Incentives – Current regulations from the Health Insurance Portability and Accountability Act (HIPAA) allow wellness incentives up to 20 percent of the total premium. The health reform law increased the allowance to 30 percent. Again, it is based on the total premium – not just the employee’s portion. 

It is not clear how many employers currently reach the 20 percent maximum, but some very large employers have lobbied for an increase. The effective date for the higher incentives is 2014. The maximum may increase to 50 percent after federal agencies conduct a study on wellness programs.

Pilot Program – The study establishes a 10-state pilot program on wellness programs in the individual market that allows rewards for participation. A report is due within three years of enactment of the health reform law.

Grants – The law creates grants for up to five years to small employers (less than 100 employees) that implement wellness programs. The allocation of funds begins in 2011. A grant program for evidence-based wellness services, especially for rural areas, will be established. The focus will be on preventive measures and decreasing the incidences of chronic illness. The funds allocation begins this year.

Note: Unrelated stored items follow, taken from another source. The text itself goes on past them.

theorem kept_ethPatterns (s : State) : kept (ethPatterns s) = kept s := by
  unfold ethPatterns
  try simp only [kept_mk, kept_fold, kept_ite, ite_self, eq_self, implies_true, kept_generated, kept_serialize]
  all_goals (repeat' (first | split | with_reducible refine (kept_foldl _ _ _ fun t x => ?_).trans ?_))
  all_goals try simp only [kept_mk, kept_fold, kept_ite, ite_self, eq_self, implies_true, kept_generated, kept_serialize]
  all_goals (repeat' (first | split | with_reducible refine (kept_foldl _ _ _ fun t x => ?_).trans ?_))
  all_goals first | with_reducible rfl | exact kept_generated_eq ‹_› | (simp only [kept_mk, kept_fold, kept_ite, ite_self, eq_self, implies_true, kept_generated, kept_serialize, kept_foldl]; done) | (simp only [kept_mk, kept_fold, kept_ite, ite_self, eq_self, implies_true, kept_generated, kept_serialize, kept_foldl]; exact kept_generated_eq ‹_›) | rfl

theorem kept_linesLost (s : State) : kept (linesLost s) = kept s := by
  unfold linesLost
  (repeat' split) <;> first | with_reducible rfl | (simp only [kept_markUnrec]; done) | (with_reducible exact rfl)

theorem kept_frameSend (s : State) : kept (frameSend s) = kept s := by
  unfold frameSend
  try simp only [kept_mk, kept_fold, kept_ite, ite_self, eq_self, implies_true, kept_editFab, kept_guardsHold, kept_mergesFrame, kept_frameOuts, kept_tierOuts, kept_sframeSend, kept_ethPatterns, kept_linesLost]
  all_goals (repeat' (first | split | with_reducible refine (kept_foldl _ _ _ fun t x => ?_).trans ?_))
  all_goals try simp only [kept_mk, kept_fold, kept_ite, ite_self, eq_self, implies_true, kept_editFab, kept_guardsHold, kept_mergesFrame, kept_frameOuts, kept_tierOuts, kept_sframeSend, kept_ethPatterns, kept_linesLost]
  all_goals (repeat' (first | split | with_reducible refine (kept_foldl _ _ _ fun t x => ?_).trans ?_))
  all_goals first | with_reducible rfl | (simp only [kept_mk, kept_fold, kept_ite, ite_self, eq_self, implies_true, kept_editFab, kept_guardsHold, kept_mergesFrame, kept_frameOuts, kept_tierOuts, kept_sframeSend, kept_ethPatterns, kept_linesLost, kept_foldl]; done) | rfl

theorem kept_lineBoundary (s : State) (n : Nat) : kept (lineBoundary s n) = kept s := by
  unfold lineBoundary
  try simp only [kept_mk, kept_fold, kept_ite, ite_self, eq_self, implies_true, kept_editFrm, kept_oofFrame]
  all_goals (repeat' (first | split | with_reducible refine (kept_foldl _ _ _ fun t x => ?_).trans ?_))
  all_goals try simp only [kept_mk, kept_fold, kept_ite, ite_self, eq_self, implies_true, kept_editFrm, kept_oofFrame]
  all_goals (repeat' (first | split | with_reducible refine (kept_foldl _ _ _ fun t x => ?_).trans ?_))
  all_goals first | with_reducible rfl | (simp only [kept_mk, kept_fold, kept_ite, ite_self, eq_self, implies_true, kept_editFrm, kept_oofFrame]; done) | rfl

theorem kept_ohpBoundary (s : State) : kept (ohpBoundary s) = kept s := by
  unfold ohpBoundary
  try simp only [kept_mk, kept_fold, kept_ite, ite_self, eq_self, implies_true, kept_editDcc]
  all_goals (repeat' (first | split | with_reducible refine (kept_foldl _ _ _ fun t x => ?_).trans ?_))
  all_goals try simp only [kept_mk, kept_fold, kept_ite, ite_self, eq_self, implies_true, kept_editDcc]
  all_goals (repeat' (first | split | with_reducible refine (kept_foldl _ _ _ fun t x => ?_).trans ?_))
  all_goals first | with_reducible rfl | (simp only [kept_mk, kept_fold, kept_ite, ite_self, eq_self, implies_true, kept_editDcc, kept_foldl]; done) | rfl

theorem kept_nextFrameNo (s : State) : kept (nextFrameNo s) = kept s := (rfl)

theorem kept_unitsStart (s : State) : kept (unitsStart s) = kept s := by
  unfold unitsStart
  try simp only [kept_mk, kept_fold, kept_ite, ite_self, eq_self, implies_true, kept_raiBoundary, kept_slipRead, kept_portBoundary, kept_countTimers, kept_lineBoundary, kept_ohpBoundary, kept_nextFrameNo]
  all_goals (repeat' (first | split | with_reducible refine (kept_foldl _ _ _ fun t x => ?_).trans ?_))
  all_goals try simp only [kept_mk, kept_fold, kept_ite, ite_self, eq_self, implies_true, kept_raiBoundary, kept_slipRead, kept_portBoundary, kept_countTimers, kept_lineBoundary, kept_ohpBoundary, kept_nextFrameNo]
  all_goals (repeat' (first | split | with_reducible refine (kept_foldl _ _ _ fun t x => ?_).trans ?_))
  all_goals first | with_reducible rfl | (simp only [kept_mk, kept_fold, kept_ite, ite_self, eq_self, implies_true, kept_raiBoundary, kept_slipRead, kept_portBoundary, kept_countTimers, kept_lineBoundary, kept_ohpBoundary, kept_nextFrameNo, kept_foldl]; done) | rfl

theorem kept_pathsStart (s : State) : kept (pathsStart s) = kept s := by
  unfold pathsStart
  try simp only [kept_mk, kept_fold, kept_ite, ite_self, eq_self, implies_true, kept_leakFrame, kept_storePeriod, kept_pathLatch]
  all_goals (repeat' (first | split | with_reducible refine (kept_foldl _ _ _ fun t x => ?_).trans ?_))
  all_goals try simp only [kept_mk, kept_fold, kept_ite, ite_self, eq_self, implies_true, kept_leakFrame, kept_storePeriod, kept_pathLatch]
  all_goals (repeat' (first | split | with_reducible refine (kept_foldl _ _ _ fun t x => ?_).trans ?_))
  all_goals first | with_reducible rfl | (simp only [kept_mk, kept_fold, kept_ite, ite_self, eq_self, implies_true, kept_leakFrame, kept_storePeriod, kept_pathLatch, kept_foldl]; done) | rfl

theorem kept_frameStart (s : State) : kept (frameStart s) = kept s := by
  have h (t : State) : kept { t with hbm := { t.hbm with freeing := 0 } } = kept t := rfl
  unfold frameStart
  rw [h, kept_feedDs0, kept_fabControls, kept_guardsFrame, kept_pathsStart, kept_unitsStart]

theorem kept_frameLatch (s : State) : kept (frameLatch s) = kept s := by
  unfold frameLatch
  try simp only [kept_mk, kept_fold, kept_ite, ite_self, eq_self, implies_true, kept_dccOpen, kept_txLatch]
  all_goals (repeat' (first | split | with_reducible refine (kept_foldl _ _ _ fun t x => ?_).trans ?_))
  all_goals try simp only [kept_mk, kept_fold, kept_ite, ite_self, eq_self, implies_true, kept_dccOpen, kept_txLatch]
  all_goals (repeat' (first | split | with_reducible refine (kept_foldl _ _ _ fun t x => ?_).trans ?_))
  all_goals first | with_reducible rfl | (simp only [kept_mk, kept_fold, kept_ite, ite_self, eq_self, implies_true, kept_dccOpen, kept_txLatch, kept_foldl]; done) | rfl

theorem kept_framePeeks (s : State) : kept (framePeeks s) = kept s := by
  simp only [framePeeks, kept_mapPeek, kept_protPeek, kept_mrgPeekAt]

theorem kept_execSuperframeBoundary (s : State) (dflt : State) : kept ((execSuperframeBoundary s).or dflt) = kept s := by
  unfold execSuperframeBoundary
  (repeat' split) <;> simp only [kept_mk, kept_fold, kept_probesSuperframe, kept_symPeek, kept_cemPeek, Out.or]

end Sys2Proof.Machine
end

Survey – Within two years of enactment, federal agencies will conduct a national survey for evaluating employer-sponsored wellness programs.

Public Fund – Beginning this year, the law establishes a public health fund for prevention, health screenings and wellness education. $7 billion is allocated for fiscal year 2010 through 2015, then $ 2 billion for each fiscal year after that.

Caution Ahead

Some cautionary notes – employers offering incentives for healthy behaviors must offer alternatives to employees who are unable to meet the standard due to physical limitations. For example, if a wellness program offers an incentive for individuals who walk 10,000 steps a day, it must provide an alternative method for reward for those employees unable to meet the walking standard.

Another provision of the health reform law is an excise tax (effective in 2018) on Cadillac plans. Those are high-value plans. What employers spend on wellness programs, such as financial incentives, increase the total value of the plan.

The excise tax is 40 percent of the value of the plan that exceeds the amounts set by the health reform law ($10,200 annually for individuals and $27,500 for families).

Undoubtedly, the wellness train, and health care in general, will encounter many hills and valleys as we chug along through the health reform law. Let’s try to keep it a pleasant journey.